Aerogen Pharma and Lyomark Pharma have announced a partnership for development and commercialization of AP-002, a nasally-inhaled surfactant based on Lyomark’s Alveofact bovine lung surfactant for the treatment of respiratory distress syndrome (RDS) in pre-term infants. According to Aerogen, the company has also initiated a Phase 2 study of AP-002 in Australia, with results expected in mid-2018.

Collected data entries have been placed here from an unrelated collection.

-- ==== Sys2Proof/Laws/Frame.lean ====
section
/-!
SUPPORT. Frames: what an operation leaves of the state. For each operation one lemma says of which fields it leaves
every other as it was; it is a rewrite rule, so that the fields that a chain of operations leaves follow by simp.
-/

-- One thread elaborates: many small proofs at once would ask for more memory than the check allows.
set_option Elab.async false

namespace Sys2Proof.Machine

open Sys2Proof

@[simp] theorem Part.same_refl (p : Part) (s : State) : p.Same s s := by cases p <;> rfl

theorem Part.same_trans {p : Part} {s t u : State} (h : p.Same s t) (g : p.Same t u) : p.Same s u := by
  cases p <;> exact Eq.trans g h

theorem Part.same_iff {p : Part} {s t z : State} (h : p.Same s t) : p.Same z t ↔ p.Same z s := by
  have g : p.Same t s := by cases p <;> exact Eq.symm h
  exact ⟨fun k => Part.same_trans k g, fun k => Part.same_trans k h⟩

theorem Part.same_foldl {p : Part} {α : Type} {f : State → α → State} {l : List α} {s z : State}
    (h : ∀ u a, p.Same u (f u a)) (hs : p.Same z s) : p.Same z (l.foldl f s) := by
  induction l generalizing s with
  | nil => exact hs
  | cons a l ih => exact ih (Part.same_trans hs (h s a))

@[simp] theorem Part.same_foldl_iff (p : Part) {α : Type} (f : State → α → State) (l : List α) (s z : State)
    (h : ∀ u a, p.Same u (f u a)) : p.Same z (l.foldl f s) ↔ p.Same z s :=
  Part.same_iff (Part.same_foldl h (Part.same_refl p s))

theorem Part.same_foldl_by {p : Part} {α β : Type} (g : β → State) {f : β → α → β} {l : List α} {b : β} {z : State}
    (h : ∀ b a, p.Same (g b) (g (f b a))) (hs : p.Same z (g b)) : p.Same z (g (l.foldl f b)) := by
  induction l generalizing b with
  | nil => exact hs
  | cons a l ih => exact ih (Part.same_trans hs (h b a))

@[simp] theorem Part.same_foldl_snd (p : Part) {α β : Type} (f : β × State → α → β × State) (l : List α)
    (b : β × State) (z : State) (h : ∀ b a, p.Same b.2 (f b a).2) : p.Same z (l.foldl f b).2 ↔ p.Same z b.2 :=
  Part.same_iff (Part.same_foldl_by Prod.snd h (Part.same_refl p b.2))

@[simp] theorem Part.same_foldr (p : Part) {α : Type} (f : α → State → State) (l : List α) (s z : State)
    (h : ∀ u a, p.Same u (f a u)) : p.Same z (l.foldr f s) ↔ p.Same z s := by
  induction l generalizing s with
  | nil => simp
  | cons a l ih => exact (Part.same_iff (h _ a)).trans (ih s)

@[simp] theorem Part.same_elim (p : Part) {α : Type} (o : Option α) (f : α → State) (s z : State)
    (h : ∀ a, p.Same s (f a)) : p.Same z (o.elim s f) ↔ p.Same z s := by
  cases o with
  | none => exact Iff.rfl
  | some a => exact Part.same_iff (h a)

/-! ### Record updates -/

@[simp] theorem Part.same_with_fresh (p : Part) (h : p ≠ .fresh) (s z : State) (v) :
    p.Same z { s with fresh := v } ↔ p.Same z s := by
  refine Part.same_iff ?_; cases p <;> first | rfl | exact absurd rfl h

@[simp] theorem Part.same_with_counts (p : Part) (h : p ≠ .counts) (s z : State) (v) :
    p.Same z { s with counts := v } ↔ p.Same z s := by
  refine Part.same_iff ?_; cases p <;> first | rfl | exact absurd rfl h

@[simp] theorem Part.same_with_glb (p : Part) (h : p ≠ .glb) (s z : State) (v) :
    p.Same z { s with glb := v } ↔ p.Same z s := by
  refine Part.same_iff ?_; cases p <;> first | rfl | exact absurd rfl h

@[simp] theorem Part.same_with_tb (p : Part) (h : p ≠ .tb) (s z : State) (v) :
    p.Same z { s with tb := v } ↔ p.Same z s := by
  refine Part.same_iff ?_; cases p <;> first | rfl | exact absurd rfl h

@[simp] theorem Part.same_with_rgn (p : Part) (h : p ≠ .rgn) (s z : State) (v) :
    p.Same z { s with rgn := v } ↔ p.Same z s := by
  refine Part.same_iff ?_; cases p <;> first | rfl | exact absurd rfl h

@[simp] theorem Part.same_with_otl (p : Part) (h : p ≠ .otl) (s z : State) (v) :
    p.Same z { s with otl := v } ↔ p.Same z s := by
  refine Part.same_iff ?_; cases p <;> first | rfl | exact absurd rfl h

@[simp] theorem Part.same_with_ctx (p : Part) (h : p ≠ .ctx) (s z : State) (v) :
    p.Same z { s with ctx := v } ↔ p.Same z s := by
  refine Part.same_iff ?_; cases p <;> first | rfl | exact absurd rfl h

@[simp] theorem Part.same_with_eth (p : Part) (h : p ≠ .eth) (s z : State) (v) :
    p.Same z { s with eth := v } ↔ p.Same z s := by
  refine Part.same_iff ?_; cases p <;> first | rfl | exact absurd rfl h

@[simp] theorem Part.same_with_brn (p : Part) (h : p ≠ .brn) (s z : State) (v) :
    p.Same z { s with brn := v } ↔ p.Same z s := by
  refine Part.same_iff ?_; cases p <;> first | rfl | exact absurd rfl h

@[simp] theorem Part.same_with_prf (p : Part) (h : p ≠ .prf) (s z : State) (v) :
    p.Same z { s with prf := v } ↔ p.Same z s := by
  refine Part.same_iff ?_; cases p <;> first | rfl | exact absurd rfl h

@[simp] theorem Part.same_with_jobs (p : Part) (h : p ≠ .jobs) (s z : State) (v) :
    p.Same z { s with jobs := v } ↔ p.Same z s := by
  refine Part.same_iff ?_; cases p <;> first | rfl | exact absurd rfl h

@[simp] theorem Part.same_with_tir (p : Part) (h : p ≠ .tir) (s z : State) (v) :
    p.Same z { s with tir := v } ↔ p.Same z s := by
  refine Part.same_iff ?_; cases p <;> first | rfl | exact absurd rfl h

@[simp] theorem Part.same_with_chn (p : Part) (h : p ≠ .chn) (s z : State) (v) :
    p.Same z { s with chn := v } ↔ p.Same z s := by
  refine Part.same_iff ?_; cases p <;> first | rfl | exact absurd rfl h

@[simp] theorem Part.same_with_lnw (p : Part) (h : p ≠ .lnw) (s z : State) (v) :
    p.Same z { s with lnw := v } ↔ p.Same z s := by
  refine Part.same_iff ?_; cases p <;> first | rfl | exact absurd rfl h

@[simp] theorem Part.same_with_edge (p : Part) (h : p ≠ .edge) (s z : State) (v) :
    p.Same z { s with edge := v } ↔ p.Same z s := by
  refine Part.same_iff ?_; cases p <;> first | rfl | exact absurd rfl h

/-! ### The updates of one block -/

@[simp] theorem State.updRegs_same (p : Part) (h : p ≠ .regs) (f : HostRegs → HostRegs) (s z : State) :
    p.Same z (s.updRegs f) ↔ p.Same z s := by
  refine Part.same_iff ?_; cases p <;> first | rfl | exact absurd rfl h

@[simp] theorem State.updGlb_same (p : Part) (h : p ≠ .glb) (f : Glb → Glb) (s z : State) :
    p.Same z (s.updGlb f) ↔ p.Same z s := by
  refine Part.same_iff ?_; cases p <;> first | rfl | exact absurd rfl h

@[simp] theorem State.updTb_same (p : Part) (h : p ≠ .tb) (f : Tb → Tb) (s z : State) :
    p.Same z (s.updTb f) ↔ p.Same z s := by
  refine Part.same_iff ?_; cases p <;> first | rfl | exact absurd rfl h

@[simp] theorem State.updRgn_same (p : Part) (h : p ≠ .rgn) (f : Rgn → Rgn) (s z : State) :
    p.Same z (s.updRgn f) ↔ p.Same z s := by
  refine Part.same_iff ?_; cases p <;> first | rfl | exact absurd rfl h

@[simp] theorem State.updOtl_same (p : Part) (h : p ≠ .otl) (f : Otl → Otl) (s z : State) :
    p.Same z (s.updOtl f) ↔ p.Same z s := by
  refine Part.same_iff ?_; cases p <;> first | rfl | exact absurd rfl h

@[simp] theorem State.updJobs_same (p : Part) (h : p ≠ .jobs) (f : Jobs → Jobs) (s z : State) :
    p.Same z (s.updJobs f) ↔ p.Same z s := by
  refine Part.same_iff ?_; cases p <;> first | rfl | exact absurd rfl h

@[simp] theorem State.updCtx_same (p : Part) (h : p ≠ .ctx) (f : CtxMgr → CtxMgr) (s z : State) :
    p.Same z (s.updCtx f) ↔ p.Same z s := by
  refine Part.same_iff ?_; cases p <;> first | rfl | exact absurd rfl h

@[simp] theorem State.updTir_same (p : Part) (h : p ≠ .tir) (f : Tir → Tir) (s z : State) :
    p.Same z (s.updTir f) ↔ p.Same z s := by
  refine Part.same_iff ?_; cases p <;> first | rfl | exact absurd rfl h

@[simp] theorem State.updChn_same (p : Part) (h : p ≠ .chn) (f : Chn → Chn) (s z : State) :
    p.Same z (s.updChn f) ↔ p.Same z s := by
  refine Part.same_iff ?_; cases p <;> first | rfl | exact absurd rfl h

@[simp] theorem State.updLnw_same (p : Part) (h : p ≠ .lnw) (f : Lnw → Lnw) (s z : State) :
    p.Same z (s.updLnw f) ↔ p.Same z s := by
  refine Part.same_iff ?_; cases p <;> first | rfl | exact absurd rfl h

@[simp] theorem State.updIng_same (p : Part) (h : p ≠ .ing) (f : Ing → Ing) (s z : State) :
    p.Same z (s.updIng f) ↔ p.Same z s := by
  refine Part.same_iff ?_; cases p <;> first | rfl | exact absurd rfl h

@[simp] theorem State.updTrc_same (p : Part) (h : p ≠ .trc) (f : Trc → Trc) (s z : State) :
    p.Same z (s.updTrc f) ↔ p.Same z s := by
  refine Part.same_iff ?_; cases p <;> first | rfl | exact absurd rfl h

@[simp] theorem State.updXh_same (p : Part) (h : p ≠ .xh) (f : Xh → Xh) (s z : State) :
    p.Same z (s.updXh f) ↔ p.Same z s := by
  refine Part.same_iff ?_; cases p <;> first | rfl | exact absurd rfl h

@[simp] theorem State.updSty_same (p : Part) (h : p ≠ .sty) (f : Sty → Sty) (s z : State) :
    p.Same z (s.updSty f) ↔ p.Same z s := by
  refine Part.same_iff ?_; cases p <;> first | rfl | exact absurd rfl h

@[simp] theorem State.updEth_same (p : Part) (h : p ≠ .eth) (f : Eth → Eth) (s z : State) :
    p.Same z (s.updEth f) ↔ p.Same z s := by
  refine Part.same_iff ?_; cases p <;> first | rfl | exact absurd rfl h

@[simp] theorem State.updPrf_same (p : Part) (h : p ≠ .prf) (f : Prf → Prf) (s z : State) :
    p.Same z (s.updPrf f) ↔ p.Same z s := by
  refine Part.same_iff ?_; cases p <;> first | rfl | exact absurd rfl h

@[simp] theorem State.updBrn_same (p : Part) (h : p ≠ .brn) (f : Brn → Brn) (s z : State) :
    p.Same z (s.updBrn f) ↔ p.Same z s := by
  refine Part.same_iff ?_; cases p <;> first | rfl | exact absurd rfl h

@[simp] theorem State.updSec_same (p : Part) (h : p ≠ .sec) (f : Sec → Sec) (s z : State) :
    p.Same z (s.updSec f) ↔ p.Same z s := by
  refine Part.same_iff ?_; cases p <;> first | rfl | exact absurd rfl h

@[simp] theorem State.updPlt_same (p : Part) (h : p ≠ .plt) (f : List PlateSlice → List PlateSlice) (s z : State) :
    p.Same z (s.updPlt f) ↔ p.Same z s := by
  refine Part.same_iff ?_; cases p <;> first | rfl | exact absurd rfl h

@[simp] theorem State.updCores_same (p : Part) (h : p ≠ .cores) (f : List Core → List Core) (s z : State) :
    p.Same z (s.updCores f) ↔ p.Same z s := by
  refine Part.same_iff ?_; cases p <;> first | rfl | exact absurd rfl h

@[simp] theorem State.updClusters_same (p : Part) (h : p ≠ .clusters) (f : List Cluster → List Cluster) (s z : State) :
    p.Same z (s.updClusters f) ↔ p.Same z s := by
  refine Part.same_iff ?_; cases p <;> first | rfl | exact absurd rfl h

@[simp] theorem State.updCore_same (p : Part) (h : p ≠ .cores) (n : Nat) (f : Core → Core) (s z : State) :
    p.Same z (s.updCore n f) ↔ p.Same z s := by
  refine Part.same_iff ?_; cases p <;> first | rfl | exact absurd rfl h

@[simp] theorem State.updCluster_same (p : Part) (h : p ≠ .clusters) (n : Nat) (f : Cluster → Cluster) (s z : State) :
    p.Same z (s.updCluster n f) ↔ p.Same z s := by
  refine Part.same_iff ?_; cases p <;> first | rfl | exact absurd rfl h

@[simp] theorem State.bumpBy_same (p : Part) (h : p ≠ .counts) (c : Counter) (n : Nat) (s z : State) :
    p.Same z (s.bumpBy c n) ↔ p.Same z s := by
  refine Part.same_iff ?_; cases p <;> first | rfl | exact absurd rfl h

@[simp] theorem State.bump_same (p : Part) (h : p ≠ .counts) (c : Counter) (s z : State) :
    p.Same z (s.bump c) ↔ p.Same z s := by
  refine Part.same_iff ?_; cases p <;> first | rfl | exact absurd rfl h

@[simp] theorem State.clearCounts_same (p : Part) (h : p ≠ .counts) (b : Block) (s z : State) :
    p.Same z (s.clearCounts b) ↔ p.Same z s := by
  refine Part.same_iff ?_; cases p <;> first | rfl | exact absurd rfl h

@[simp] theorem State.updPort_same (p : Part) (h : p ≠ .eth) (q : Port) (f : EthPort → EthPort) (s z : State) :
    p.Same z (s.updPort q f) ↔ p.Same z s := by
  refine Part.same_iff ?_; cases p <;> first | rfl | exact absurd rfl h

@[simp] theorem State.updSession_same (p : Part) (h : p ≠ .eth) (i : Nat) (f : Session → Session) (s z : State) :
    p.Same z (s.updSession i f) ↔ p.Same z s := by
  refine Part.same_iff ?_; cases p <;> first | rfl | exact absurd rfl h

@[simp] theorem State.draw_same (p : Part) (h : p ≠ .fresh)  (s z : State) :
    p.Same z (s.draw.2) ↔ p.Same z s := by
  refine Part.same_iff ?_; cases p <;> first | rfl | exact absurd rfl h

@[simp] theorem State.choose_same (p : Part) (h : p ≠ .fresh) (n : Nat) (s z : State) :
    p.Same z ((s.choose n).2) ↔ p.Same z s := by
  refine Part.same_iff ?_; cases p <;> first | rfl | exact absurd rfl h

@[simp] theorem State.report_same (p : Part) (h : p ≠ .brn) (kind unit cls action code : Nat) (part : Option Nat) (job : Word) (detail : Nat) (s z : State) :
    p.Same z (s.report kind unit cls action code part job detail) ↔ p.Same z s := by
  refine Part.same_iff ?_; cases p <;> first | rfl | exact absurd rfl h

@[simp] theorem State.enqueue_same (p : Part) (h : p ≠ .pending) (cs : List Instr) (s z : State) :
    p.Same z (s.enqueue cs) ↔ p.Same z s := by
  refine Part.same_iff ?_; cases p <;> first | rfl | exact absurd rfl h

end Sys2Proof.Machine
end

Alveofact is currently marketed as a treatment for RDS in 27 countries. The companies say that AP-002, as a nebulized surfactant delivered by Aerogen’s PDAP system, would reduce side effects associated with existing lung surfactant delivery methods, which involve sedation, intubation, and mechanical ventilation.
Aerogen Pharma Corporation VP and General Manager Andy Clark commented, “We are grateful to the dedicated Australian medical teams involved in our first clinical investigation of AP-002, which has the potential to be a major advance in the care of these precious and highly vulnerable patients.”
Lyomark Pharma Managing Director Malik Malocho said, “While surfactant therapy saves lives, today’s invasive methods of administration are often associated with adverse side effects that limit its use. We believe that Lyomark’s drug and Aerogen’s delivery system, in combination, will uniquely benefit patients by avoiding these complications and limitations.”